/-- REF, dither and clamp of a strike (R311, R314). -/
def State.govRef (inh : Bool) (s : State) : State :=
  let sum := s.destSum destRef
  let ts := s.tones inh
  let us : Sat := if ts = [] then (sum.1, false) else satInt (sum.1 + ts.foldl (fun a t => a + t.at s.now) 0)
  let u := us.1
  let lim := s.clampLimits
  let rc := clampRef lim u
  let tb := ts.foldl (fun a t => putBit a t.k true) 0
  let s0 := s.destSat destRef (sum.2 || us.2)
  let s1 := s0.setFields [(Reg.GOV_SPT_STAT_INH, bit inh), (Reg.GOV_SPT_STAT_DITH, bit (ts != [])),
    (Reg.GOV_SPT_STAT_CLAMP, bit (!inh && rc.2)), (Reg.GOV_SPT_STAT_REF, if inh then 0 else unsigned 16 rc.1),
    (Reg.GOV_CLAMP_DIS, lim.1), (Reg.GOV_CLAMP_CHG, lim.2), (Reg.GOV_SPT_STAT_REFOK, bit (s.token && !inh)),
    (Reg.EST_DITH_TONE, tb), (Reg.EST_MDL_STAT_DITH, bit (ts != []))]
  { s1 with gov := { s1.gov with tones := ts }, mdl := { s1.mdl with want := s1.mdl.want.filter fun k =>
      !(ts.any fun t => t.k == k) } }

/-! ## The setpoint port and the analog output (R315 to R320) -/

/-- CRC-8 of a setpoint frame: polynomial 0x2F, initial value 0xFF, final XOR 0xFF, over bits 63 to 8. -/
def frameCrc (f : Nat) : Nat :=
  let step := fun (c b : Nat) =>
    let x := (c / 128) ^^^ b
    if x % 2 = 1 then (c * 2 % 256) ^^^ 0x2F else c * 2 % 256
  ((List.range 56).foldl (fun c k => step c (f / 2 ^ (63 - k) % 2)) 0xFF) ^^^ 0xFF

/-- Strikes since t0 of a MODE or ARANGE change, none before it.
DEDUCED (log 89). -/
def State.changeTime (s : State) : Option Nat :=
  match s.gov.change with
  | some c => if c.t0 ≤ s.now then some (s.now - c.t0) else none
  | none => none

/-- MODE as the outputs follow it at this strike: the old one until t0 (R320).
DEDUCED (log 89). -/
def State.modeNow (s : State) : Nat :=
  match s.gov.change, s.changeTime with
  | some c, none => c.mode
  | _, _ => s.reg Reg.GOV_SPT_CTRL_MODE

/-- The port sends frames at this strike. A change into the port sends its first frame at t0 + 2 ms.
DEDUCED (log 255). -/
def State.portOn (s : State) : Bool :=
  s.token && s.modeNow == 1 && match s.changeTime with
    | some t => decide (64 ≤ t)
    | none => true

/-- The output relay is closed at this strike (R318, R320, R322). -/
def State.relayOn (s : State) : Bool :=
  s.token && match s.gov.change, s.changeTime with
    | some c, some t =>
      (s.reg Reg.GOV_SPT_CTRL_MODE == 2 && decide (64 ≤ t))
        || (c.mode == 2 && s.reg Reg.GOV_SPT_CTRL_MODE != 1 && decide (t < 32))
    | _, _ => s.modeNow == 2

/-- A slot with DEST REF holds or is in FAIL. -/
def State.refHold (s : State) : Bool :=
  (List.range 8).any fun n =>
    s.slotOn n && s.slotDest n == destRef && (decide (0 < (s.slot n).hold) || (s.slot n).fail)

/-- A limit in units of RATED / 256, saturated.
DESIGN CHOICE (log 303). -/
def limByte (l : Nat) : Nat := sat 255 ((l + 64) / 128)

/-- The setpoint frame of a strike ("Table — Setpoint frame"). -/
def State.frameOf (s : State) (seq : Nat) : Nat :=
  let f := 0xB4 * 2 ^ 56 + seq * 2 ^ 48 + s.reg Reg.GOV_SPT_STAT_REF * 2 ^ 32 + s.now % 16 * 2 ^ 28
    + s.reg Reg.GOV_SPT_STAT_INH * 2 ^ 27 + s.reg Reg.GOV_SPT_STAT_DITH * 2 ^ 26 + s.reg Reg.GOV_SPT_STAT_CLAMP * 2 ^ 25
    + bit s.refHold * 2 ^ 24 + limByte (s.reg Reg.GOV_CLAMP_DIS) * 2 ^ 16 + limByte (s.reg Reg.GOV_CLAMP_CHG) * 2 ^ 8
  f + frameCrc f

/-- The port and AOUT at a strike; `read`: the readback equals the frame sent (R317).
DEDUCED (log 93, 255). -/
def State.govPort (read : Bool) (s : State) : State :=
  let seq := if s.gov.sending then (s.reg Reg.GOV_SPT_STAT_SEQ + 1) % 256 else 0
  let on := s.portOn
  let bad := if on && !read then s.gov.rbBad + 1 else 0
  let relay := s.relayOn
  let ok := (on && bad == 0) || (relay && s.gov.aoutBad == 0)
  let s1 := s.setFields [(Reg.GOV_SPT_STAT_SEQ, if on then seq else s.reg Reg.GOV_SPT_STAT_SEQ),
    (Reg.GOV_SPT_STAT_ACTIVE, bit (on && decide (bad < 2))), (Reg.GOV_SPT_STAT_RBOK, bit ok)]
  let s2 := { s1 with gov := { s1.gov with
    sending := on, rbBad := bad
    frame := if on then some (s1.frameOf seq) else none
    aout := if relay then some (if s.gov.change.isSome then 0 else signed 16 (s.reg Reg.GOV_SPT_STAT_REF)) else none } }
  if bad = 0 then s2.goneAt 0x0810 subjNone else s2

/-- The turn's readback of AOUT and of the actuators, in strike 31 (R319, R321). -/
def State.govReadback (aout : Bool) (act : Nat) (s : State) : State :=
  if s.phase = 31 then
    let abad := aout && s.gov.aout.isSome
    let bad := fun k => bitAt act k && s.token && bitsAt (s.reg Reg.GOV_ACT_CTRL_AMODE) (2 * k) 2 != 0
    let s1 := { s with gov := { s.gov with
      aoutBad := if abad then s.gov.aoutBad + 1 else 0
      actBad := (List.range 6).map fun k => (k, if bad k then s.gov.actBad.get 0 k + 1 else 0) } }
    let s2 := if abad then s1 else s1.goneAt 0x0811 subjNone
    forEach (List.range 6) (fun k s => if bad k then s else s.goneAt 0x0813 (subjNum k)) s2
  else s

/-- SETPOINT_READBACK_FAULT (R317). -/
def execSetpointReadbackFault (s : State) : Host.Outcome State Fault Refusal :=
  .next (if 2 ≤ s.gov.rbBad then s.raiseLevel 0x0810 3 subjNone [] else s)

### GOAL OF THE EXERCISE
Reproduce the entire listing above exactly, leaving nothing out.

### ANSWER BOX
/-- REF, dither and clamp of a strike (R311, R314). -/
def State.govRef (inh : Bool) (s : State) : State :=
  let sum := s.destSum destRef
  let ts := s.tones inh
  let us : Sat := if ts = [] then (sum.1, false) else satInt (sum.1 + ts.foldl (fun a t => a + t.at s.now) 0)
  let u := us.1
  let lim := s.clampLimits
  let rc := clampRef lim u
  let tb := ts.foldl (fun a t => putBit a t.k true) 0
  let s0 := s.destSat destRef (sum.2 || us.2)
  let s1 := s0.setFields [(Reg.GOV_SPT_STAT_INH, bit inh), (Reg.GOV_SPT_STAT_DITH, bit (ts != [])),
    (Reg.GOV_SPT_STAT_CLAMP, bit (!inh && rc.2)), (Reg.GOV_SPT_STAT_REF, if inh then 0 else unsigned 16 rc.1),
    (Reg.GOV_CLAMP_DIS, lim.1), (Reg.GOV_CLAMP_CHG, lim.2), (Reg.GOV_SPT_STAT_REFOK, bit (s.token && !inh)),
    (Reg.EST_DITH_TONE, tb), (Reg.EST_MDL_STAT_DITH, bit (ts != []))]
  { s1 with gov := { s1.gov with tones := ts }, mdl := { s1.mdl with want := s1.mdl.want.filter fun k =>
      !(ts.any fun t => t.k == k) } }

/-! ## The setpoint port and the analog output (R315 to R320) -/

/-- CRC-8 of a setpoint frame: polynomial 0x2F, initial value 0xFF, final XOR 0xFF, over bits 63 to 8. -/
def frameCrc (f : Nat) : Nat :=
  let step := fun (c b : Nat) =>
    let x := (c / 128) ^^^ b
    if x % 2 = 1 then (c * 2 % 256) ^^^ 0x2F else c * 2 % 256
  ((List.range 56).foldl (fun c k => step c (f / 2 ^ (63 - k) % 2)) 0xFF) ^^^ 0xFF

/-- Strikes since t0 of a MODE or ARANGE change, none before it.
DEDUCED (log 89). -/
def State.changeTime (s : State) : Option Nat :=
  match s.gov.change with
  | some c => if c.t0 ≤ s.now then some (s.now - c.t0) else none
  | none => none

/-- MODE as the outputs follow it at this strike: the old one until t0 (R320).
DEDUCED (log 89). -/
def State.modeNow (s : State) : Nat :=
  match s.gov.change, s.changeTime with
  | some c, none => c.mode
  | _, _ => s.reg Reg.GOV_SPT_CTRL_MODE

/-- The port sends frames at this strike. A change into the port sends its first frame at t0 + 2 ms.
DEDUCED (log 255). -/
def State.portOn (s : State) : Bool :=
  s.token && s.modeNow == 1 && match s.changeTime with
    | some t => decide (64 ≤ t)
    | none => true

/-- The output relay is closed at this strike (R318, R320, R322). -/
def State.relayOn (s : State) : Bool :=
  s.token && match s.gov.change, s.changeTime with
    | some c, some t =>
      (s.reg Reg.GOV_SPT_CTRL_MODE == 2 && decide (64 ≤ t))
        || (c.mode == 2 && s.reg Reg.GOV_SPT_CTRL_MODE != 1 && decide (t < 32))
    | _, _ => s.modeNow == 2

/-- A slot with DEST REF holds or is in FAIL. -/
def State.refHold (s : State) : Bool :=
  (List.range 8).any fun n =>
    s.slotOn n && s.slotDest n == destRef && (decide (0 < (s.slot n).hold) || (s.slot n).fail)

/-- A limit in units of RATED / 256, saturated.
DESIGN CHOICE (log 303). -/
def limByte (l : Nat) : Nat := sat 255 ((l + 64) / 128)

/-- The setpoint frame of a strike ("Table — Setpoint frame"). -/
def State.frameOf (s : State) (seq : Nat) : Nat :=
  let f := 0xB4 * 2 ^ 56 + seq * 2 ^ 48 + s.reg Reg.GOV_SPT_STAT_REF * 2 ^ 32 + s.now % 16 * 2 ^ 28
    + s.reg Reg.GOV_SPT_STAT_INH * 2 ^ 27 + s.reg Reg.GOV_SPT_STAT_DITH * 2 ^ 26 + s.reg Reg.GOV_SPT_STAT_CLAMP * 2 ^ 25
    + bit s.refHold * 2 ^ 24 + limByte (s.reg Reg.GOV_CLAMP_DIS) * 2 ^ 16 + limByte (s.reg Reg.GOV_CLAMP_CHG) * 2 ^ 8
  f + frameCrc f

/-- The port and AOUT at a strike; `read`: the readback equals the frame sent (R317).
DEDUCED (log 93, 255). -/
def State.govPort (read : Bool) (s : State) : State :=
  let seq := if s.gov.sending then (s.reg Reg.GOV_SPT_STAT_SEQ + 1) % 256 else 0
  let on := s.portOn
  let bad := if on && !read then s.gov.rbBad + 1 else 0
  let relay := s.relayOn
  let ok := (on && bad == 0) || (relay && s.gov.aoutBad == 0)
  let s1 := s.setFields [(Reg.GOV_SPT_STAT_SEQ, if on then seq else s.reg Reg.GOV_SPT_STAT_SEQ),
    (Reg.GOV_SPT_STAT_ACTIVE, bit (on && decide (bad < 2))), (Reg.GOV_SPT_STAT_RBOK, bit ok)]
  let s2 := { s1 with gov := { s1.gov with
    sending := on, rbBad := bad
    frame := if on then some (s1.frameOf seq) else none
    aout := if relay then some (if s.gov.change.isSome then 0 else signed 16 (s.reg Reg.GOV_SPT_STAT_REF)) else none } }
  if bad = 0 then s2.goneAt 0x0810 subjNone else s2

/-- The turn's readback of AOUT and of the actuators, in strike 31 (R319, R321). -/
def State.govReadback (aout : Bool) (act : Nat) (s : State) : State :=
  if s.phase = 31 then
    let abad := aout && s.gov.aout.isSome
    let bad := fun k => bitAt act k && s.token && bitsAt (s.reg Reg.GOV_ACT_CTRL_AMODE) (2 * k) 2 != 0
    let s1 := { s with gov := { s.gov with
      aoutBad := if abad then s.gov.aoutBad + 1 else 0
      actBad := (List.range 6).map fun k => (k, if bad k then s.gov.actBad.get 0 k + 1 else 0) } }
    let s2 := if abad then s1 else s1.goneAt 0x0811 subjNone
    forEach (List.range 6) (fun k s => if bad k then s else s.goneAt 0x0813 (subjNum k)) s2
  else s

/-- SETPOINT_READBACK_FAULT (R317). -/
def execSetpointReadbackFault (s : State) : Host.Outcome State Fault Refusal :=
  .next (if 2 ≤ s.gov.rbBad then s.raiseLevel 0x0810 3 subjNone [] else s)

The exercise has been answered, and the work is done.